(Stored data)
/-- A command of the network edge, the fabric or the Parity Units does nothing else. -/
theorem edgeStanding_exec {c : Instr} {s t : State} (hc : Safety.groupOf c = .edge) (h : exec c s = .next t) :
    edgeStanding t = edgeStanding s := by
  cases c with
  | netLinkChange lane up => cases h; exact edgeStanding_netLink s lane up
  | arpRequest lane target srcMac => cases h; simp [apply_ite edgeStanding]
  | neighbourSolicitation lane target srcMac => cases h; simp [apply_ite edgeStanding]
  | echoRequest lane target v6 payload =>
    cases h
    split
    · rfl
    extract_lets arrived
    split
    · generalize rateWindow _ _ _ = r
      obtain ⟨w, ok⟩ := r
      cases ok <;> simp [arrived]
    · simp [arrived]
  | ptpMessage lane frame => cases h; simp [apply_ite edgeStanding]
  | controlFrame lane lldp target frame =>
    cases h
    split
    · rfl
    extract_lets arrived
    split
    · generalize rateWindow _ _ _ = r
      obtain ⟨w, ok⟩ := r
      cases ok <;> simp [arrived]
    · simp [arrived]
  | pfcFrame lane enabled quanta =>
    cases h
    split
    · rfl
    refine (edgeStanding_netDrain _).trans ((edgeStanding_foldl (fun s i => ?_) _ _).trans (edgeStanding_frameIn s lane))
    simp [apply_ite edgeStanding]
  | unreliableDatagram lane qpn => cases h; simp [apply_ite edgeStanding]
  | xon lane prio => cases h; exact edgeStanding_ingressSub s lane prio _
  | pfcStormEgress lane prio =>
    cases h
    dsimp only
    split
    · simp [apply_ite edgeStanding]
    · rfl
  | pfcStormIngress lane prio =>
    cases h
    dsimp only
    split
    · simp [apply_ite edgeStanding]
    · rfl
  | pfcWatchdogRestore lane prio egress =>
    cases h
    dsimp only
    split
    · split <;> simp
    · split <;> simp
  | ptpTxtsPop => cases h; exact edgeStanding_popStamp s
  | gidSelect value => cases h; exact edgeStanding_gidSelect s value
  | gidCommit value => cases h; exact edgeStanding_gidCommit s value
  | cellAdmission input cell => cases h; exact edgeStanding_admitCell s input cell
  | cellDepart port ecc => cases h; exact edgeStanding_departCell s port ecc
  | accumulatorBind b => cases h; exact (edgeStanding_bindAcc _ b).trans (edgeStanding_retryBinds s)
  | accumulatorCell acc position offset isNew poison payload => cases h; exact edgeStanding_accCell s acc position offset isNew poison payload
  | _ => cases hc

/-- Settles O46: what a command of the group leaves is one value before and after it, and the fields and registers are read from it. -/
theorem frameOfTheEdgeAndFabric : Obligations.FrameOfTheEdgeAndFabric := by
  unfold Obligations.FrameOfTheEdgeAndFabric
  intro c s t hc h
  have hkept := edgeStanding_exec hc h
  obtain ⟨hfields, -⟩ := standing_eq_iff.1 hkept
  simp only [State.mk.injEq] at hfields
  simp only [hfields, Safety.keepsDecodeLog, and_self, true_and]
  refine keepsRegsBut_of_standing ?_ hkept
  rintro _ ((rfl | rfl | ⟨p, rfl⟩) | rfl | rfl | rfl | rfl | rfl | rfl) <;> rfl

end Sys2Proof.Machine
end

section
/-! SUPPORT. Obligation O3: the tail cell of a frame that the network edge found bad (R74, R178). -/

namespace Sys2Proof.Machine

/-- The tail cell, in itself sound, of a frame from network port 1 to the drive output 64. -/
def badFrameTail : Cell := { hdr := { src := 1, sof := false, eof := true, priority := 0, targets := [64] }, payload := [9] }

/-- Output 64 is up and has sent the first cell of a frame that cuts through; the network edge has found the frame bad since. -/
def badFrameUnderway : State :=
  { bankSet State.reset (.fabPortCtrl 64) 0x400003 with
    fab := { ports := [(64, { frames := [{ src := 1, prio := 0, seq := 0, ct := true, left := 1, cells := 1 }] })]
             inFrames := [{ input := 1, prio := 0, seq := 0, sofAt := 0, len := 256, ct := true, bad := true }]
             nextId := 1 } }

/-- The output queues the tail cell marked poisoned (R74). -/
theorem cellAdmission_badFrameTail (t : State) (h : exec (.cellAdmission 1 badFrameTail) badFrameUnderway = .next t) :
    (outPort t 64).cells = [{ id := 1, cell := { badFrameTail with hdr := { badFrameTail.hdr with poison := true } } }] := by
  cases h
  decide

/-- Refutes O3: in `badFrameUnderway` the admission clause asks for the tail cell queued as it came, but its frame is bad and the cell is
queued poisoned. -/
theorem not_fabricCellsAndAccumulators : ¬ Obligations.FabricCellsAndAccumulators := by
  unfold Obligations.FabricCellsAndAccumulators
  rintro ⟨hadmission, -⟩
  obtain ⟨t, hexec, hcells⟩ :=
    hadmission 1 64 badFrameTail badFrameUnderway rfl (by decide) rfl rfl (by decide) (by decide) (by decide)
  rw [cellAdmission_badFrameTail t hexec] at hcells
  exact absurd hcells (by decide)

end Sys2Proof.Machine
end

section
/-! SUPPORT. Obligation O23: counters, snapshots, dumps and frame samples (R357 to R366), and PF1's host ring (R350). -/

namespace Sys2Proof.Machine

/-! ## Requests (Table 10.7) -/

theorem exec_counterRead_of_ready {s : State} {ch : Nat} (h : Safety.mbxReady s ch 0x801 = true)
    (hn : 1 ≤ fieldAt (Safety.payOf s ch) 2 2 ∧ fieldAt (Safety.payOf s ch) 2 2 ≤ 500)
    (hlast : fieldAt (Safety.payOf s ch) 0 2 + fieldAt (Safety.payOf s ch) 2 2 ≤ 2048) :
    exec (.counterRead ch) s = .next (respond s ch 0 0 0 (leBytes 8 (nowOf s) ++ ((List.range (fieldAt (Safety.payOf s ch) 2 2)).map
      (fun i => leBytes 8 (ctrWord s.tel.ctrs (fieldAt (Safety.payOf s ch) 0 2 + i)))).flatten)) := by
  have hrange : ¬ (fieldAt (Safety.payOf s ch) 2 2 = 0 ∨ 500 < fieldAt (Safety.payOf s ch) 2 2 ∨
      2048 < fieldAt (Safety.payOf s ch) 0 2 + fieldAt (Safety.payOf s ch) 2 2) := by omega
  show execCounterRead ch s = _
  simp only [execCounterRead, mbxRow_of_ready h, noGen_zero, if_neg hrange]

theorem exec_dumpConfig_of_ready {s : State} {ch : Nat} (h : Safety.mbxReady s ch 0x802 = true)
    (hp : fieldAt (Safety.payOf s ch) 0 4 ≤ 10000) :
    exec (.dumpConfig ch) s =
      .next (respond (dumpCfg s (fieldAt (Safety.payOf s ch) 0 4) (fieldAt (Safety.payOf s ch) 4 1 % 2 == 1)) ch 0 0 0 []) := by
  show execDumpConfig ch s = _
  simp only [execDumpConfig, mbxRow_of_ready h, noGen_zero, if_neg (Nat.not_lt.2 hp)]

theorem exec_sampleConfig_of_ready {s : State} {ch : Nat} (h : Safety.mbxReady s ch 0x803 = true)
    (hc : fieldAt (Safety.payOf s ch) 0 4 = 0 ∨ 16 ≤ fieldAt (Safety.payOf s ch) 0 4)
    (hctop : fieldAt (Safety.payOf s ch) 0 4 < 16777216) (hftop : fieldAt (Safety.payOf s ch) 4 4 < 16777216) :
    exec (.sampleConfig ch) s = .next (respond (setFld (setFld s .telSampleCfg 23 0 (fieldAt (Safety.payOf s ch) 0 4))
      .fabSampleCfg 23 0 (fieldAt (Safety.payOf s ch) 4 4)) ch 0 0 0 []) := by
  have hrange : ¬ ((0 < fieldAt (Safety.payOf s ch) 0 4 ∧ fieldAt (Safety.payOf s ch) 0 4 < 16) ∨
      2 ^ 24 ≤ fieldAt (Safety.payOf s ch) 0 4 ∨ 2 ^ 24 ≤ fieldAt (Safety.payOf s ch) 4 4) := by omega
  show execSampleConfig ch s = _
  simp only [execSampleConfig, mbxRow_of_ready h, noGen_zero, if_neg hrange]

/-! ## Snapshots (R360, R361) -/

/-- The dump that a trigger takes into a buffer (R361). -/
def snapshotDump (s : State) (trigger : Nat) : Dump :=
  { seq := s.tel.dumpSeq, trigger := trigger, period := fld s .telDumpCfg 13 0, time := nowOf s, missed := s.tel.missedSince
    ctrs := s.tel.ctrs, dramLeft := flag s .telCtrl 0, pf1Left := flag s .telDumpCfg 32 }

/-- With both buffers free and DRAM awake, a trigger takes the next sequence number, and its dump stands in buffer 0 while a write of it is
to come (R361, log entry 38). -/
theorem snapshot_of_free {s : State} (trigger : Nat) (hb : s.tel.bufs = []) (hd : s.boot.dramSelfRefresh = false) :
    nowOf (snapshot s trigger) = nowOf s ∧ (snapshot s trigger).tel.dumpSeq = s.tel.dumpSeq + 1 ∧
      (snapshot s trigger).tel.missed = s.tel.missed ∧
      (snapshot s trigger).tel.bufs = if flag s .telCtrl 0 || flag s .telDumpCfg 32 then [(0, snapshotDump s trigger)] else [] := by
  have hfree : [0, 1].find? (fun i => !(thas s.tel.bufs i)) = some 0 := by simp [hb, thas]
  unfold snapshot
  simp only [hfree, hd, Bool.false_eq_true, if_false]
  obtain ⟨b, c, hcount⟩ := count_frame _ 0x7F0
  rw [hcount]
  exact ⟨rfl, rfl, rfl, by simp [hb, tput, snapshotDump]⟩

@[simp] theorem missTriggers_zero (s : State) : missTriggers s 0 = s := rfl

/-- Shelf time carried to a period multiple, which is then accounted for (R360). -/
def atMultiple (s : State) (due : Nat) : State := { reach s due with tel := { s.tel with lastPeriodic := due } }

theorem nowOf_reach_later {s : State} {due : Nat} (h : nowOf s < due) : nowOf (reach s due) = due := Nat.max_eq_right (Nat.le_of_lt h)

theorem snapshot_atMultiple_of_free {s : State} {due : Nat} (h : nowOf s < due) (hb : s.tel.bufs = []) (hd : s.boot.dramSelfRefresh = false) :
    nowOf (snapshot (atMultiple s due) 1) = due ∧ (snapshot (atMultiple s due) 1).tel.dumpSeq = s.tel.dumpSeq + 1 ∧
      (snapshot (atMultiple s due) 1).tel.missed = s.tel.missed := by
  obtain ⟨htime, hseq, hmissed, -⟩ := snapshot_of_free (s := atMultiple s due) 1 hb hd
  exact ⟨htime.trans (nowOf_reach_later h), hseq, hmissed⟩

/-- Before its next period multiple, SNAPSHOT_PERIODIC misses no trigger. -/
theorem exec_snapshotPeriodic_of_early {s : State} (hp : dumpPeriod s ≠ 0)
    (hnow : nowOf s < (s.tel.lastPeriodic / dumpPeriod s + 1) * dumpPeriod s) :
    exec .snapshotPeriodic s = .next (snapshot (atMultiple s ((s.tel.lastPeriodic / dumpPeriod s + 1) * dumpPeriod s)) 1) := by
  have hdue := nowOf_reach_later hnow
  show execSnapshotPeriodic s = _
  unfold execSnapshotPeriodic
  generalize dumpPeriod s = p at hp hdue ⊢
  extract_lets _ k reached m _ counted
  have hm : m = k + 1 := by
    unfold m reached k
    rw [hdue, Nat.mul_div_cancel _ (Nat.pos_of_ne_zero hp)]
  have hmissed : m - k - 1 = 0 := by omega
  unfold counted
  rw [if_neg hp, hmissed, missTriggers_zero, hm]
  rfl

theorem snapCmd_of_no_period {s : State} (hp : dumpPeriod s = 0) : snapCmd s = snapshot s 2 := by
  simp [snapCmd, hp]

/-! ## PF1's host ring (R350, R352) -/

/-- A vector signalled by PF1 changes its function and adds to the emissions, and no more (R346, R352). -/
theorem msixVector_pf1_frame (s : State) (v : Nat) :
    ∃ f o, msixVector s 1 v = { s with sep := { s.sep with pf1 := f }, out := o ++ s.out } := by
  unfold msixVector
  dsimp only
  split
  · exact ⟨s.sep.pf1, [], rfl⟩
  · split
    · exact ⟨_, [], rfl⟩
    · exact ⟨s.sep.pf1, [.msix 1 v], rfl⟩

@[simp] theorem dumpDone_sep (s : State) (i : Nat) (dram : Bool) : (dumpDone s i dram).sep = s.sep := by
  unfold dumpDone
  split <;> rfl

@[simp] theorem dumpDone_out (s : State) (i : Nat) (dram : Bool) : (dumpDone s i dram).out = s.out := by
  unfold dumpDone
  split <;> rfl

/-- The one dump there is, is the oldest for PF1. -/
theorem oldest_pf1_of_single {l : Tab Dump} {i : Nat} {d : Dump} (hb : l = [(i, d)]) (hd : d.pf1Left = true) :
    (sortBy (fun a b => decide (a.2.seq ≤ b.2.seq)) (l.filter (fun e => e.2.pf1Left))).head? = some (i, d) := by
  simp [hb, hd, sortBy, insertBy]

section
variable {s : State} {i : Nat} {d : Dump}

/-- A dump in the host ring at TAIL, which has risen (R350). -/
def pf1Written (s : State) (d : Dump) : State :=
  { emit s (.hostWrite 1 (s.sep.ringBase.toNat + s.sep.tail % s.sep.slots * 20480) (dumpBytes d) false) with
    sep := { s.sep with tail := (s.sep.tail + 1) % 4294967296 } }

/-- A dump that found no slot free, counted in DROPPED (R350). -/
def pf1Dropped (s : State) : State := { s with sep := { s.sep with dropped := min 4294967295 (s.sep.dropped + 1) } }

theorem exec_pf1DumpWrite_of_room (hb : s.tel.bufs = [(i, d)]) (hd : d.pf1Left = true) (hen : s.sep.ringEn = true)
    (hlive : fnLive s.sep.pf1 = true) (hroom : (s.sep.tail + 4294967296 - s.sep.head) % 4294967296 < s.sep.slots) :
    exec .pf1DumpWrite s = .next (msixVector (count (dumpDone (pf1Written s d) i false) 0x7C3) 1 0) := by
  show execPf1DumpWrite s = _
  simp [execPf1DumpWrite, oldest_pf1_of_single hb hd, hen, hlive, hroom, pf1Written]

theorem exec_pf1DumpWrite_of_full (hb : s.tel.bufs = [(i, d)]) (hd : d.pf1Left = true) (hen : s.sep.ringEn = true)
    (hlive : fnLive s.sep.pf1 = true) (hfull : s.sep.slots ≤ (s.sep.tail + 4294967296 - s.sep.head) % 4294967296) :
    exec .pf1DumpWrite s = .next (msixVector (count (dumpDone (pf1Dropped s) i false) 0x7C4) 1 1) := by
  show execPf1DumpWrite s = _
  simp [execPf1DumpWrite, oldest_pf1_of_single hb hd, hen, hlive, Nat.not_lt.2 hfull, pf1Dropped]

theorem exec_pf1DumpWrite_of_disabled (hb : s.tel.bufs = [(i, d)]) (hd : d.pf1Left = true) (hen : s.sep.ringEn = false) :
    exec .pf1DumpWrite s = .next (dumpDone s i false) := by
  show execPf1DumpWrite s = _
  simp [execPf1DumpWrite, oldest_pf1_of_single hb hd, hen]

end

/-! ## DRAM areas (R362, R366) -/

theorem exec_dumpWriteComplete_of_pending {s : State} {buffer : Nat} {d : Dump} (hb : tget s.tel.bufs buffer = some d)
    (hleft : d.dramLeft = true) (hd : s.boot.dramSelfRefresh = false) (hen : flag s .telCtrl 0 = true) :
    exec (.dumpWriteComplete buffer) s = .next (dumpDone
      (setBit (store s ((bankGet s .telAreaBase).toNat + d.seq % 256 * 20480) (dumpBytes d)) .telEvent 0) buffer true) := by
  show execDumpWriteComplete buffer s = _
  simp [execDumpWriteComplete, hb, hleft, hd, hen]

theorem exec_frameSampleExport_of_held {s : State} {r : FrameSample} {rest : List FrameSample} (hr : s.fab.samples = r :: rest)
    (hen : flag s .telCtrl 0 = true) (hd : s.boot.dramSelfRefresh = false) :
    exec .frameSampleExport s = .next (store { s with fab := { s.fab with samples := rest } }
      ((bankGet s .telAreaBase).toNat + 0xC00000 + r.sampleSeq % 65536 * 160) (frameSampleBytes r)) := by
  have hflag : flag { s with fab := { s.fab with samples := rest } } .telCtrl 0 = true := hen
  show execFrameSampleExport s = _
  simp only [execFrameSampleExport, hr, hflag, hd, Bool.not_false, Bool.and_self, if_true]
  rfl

• [YOUR TASK]
The first line of the entries, the line with "arpRequest lane target", and every line between them should be retyped exactly, and nothing else.

• [EXERCISE SOLUTION]
/-- A command of the network edge, the fabric or the Parity Units does nothing else. -/
theorem edgeStanding_exec {c : Instr} {s t : State} (hc : Safety.groupOf c = .edge) (h : exec c s = .next t) :
    edgeStanding t = edgeStanding s := by
  cases c with
  | netLinkChange lane up => cases h; exact edgeStanding_netLink s lane up
  | arpRequest lane target srcMac => cases h; simp [apply_ite edgeStanding]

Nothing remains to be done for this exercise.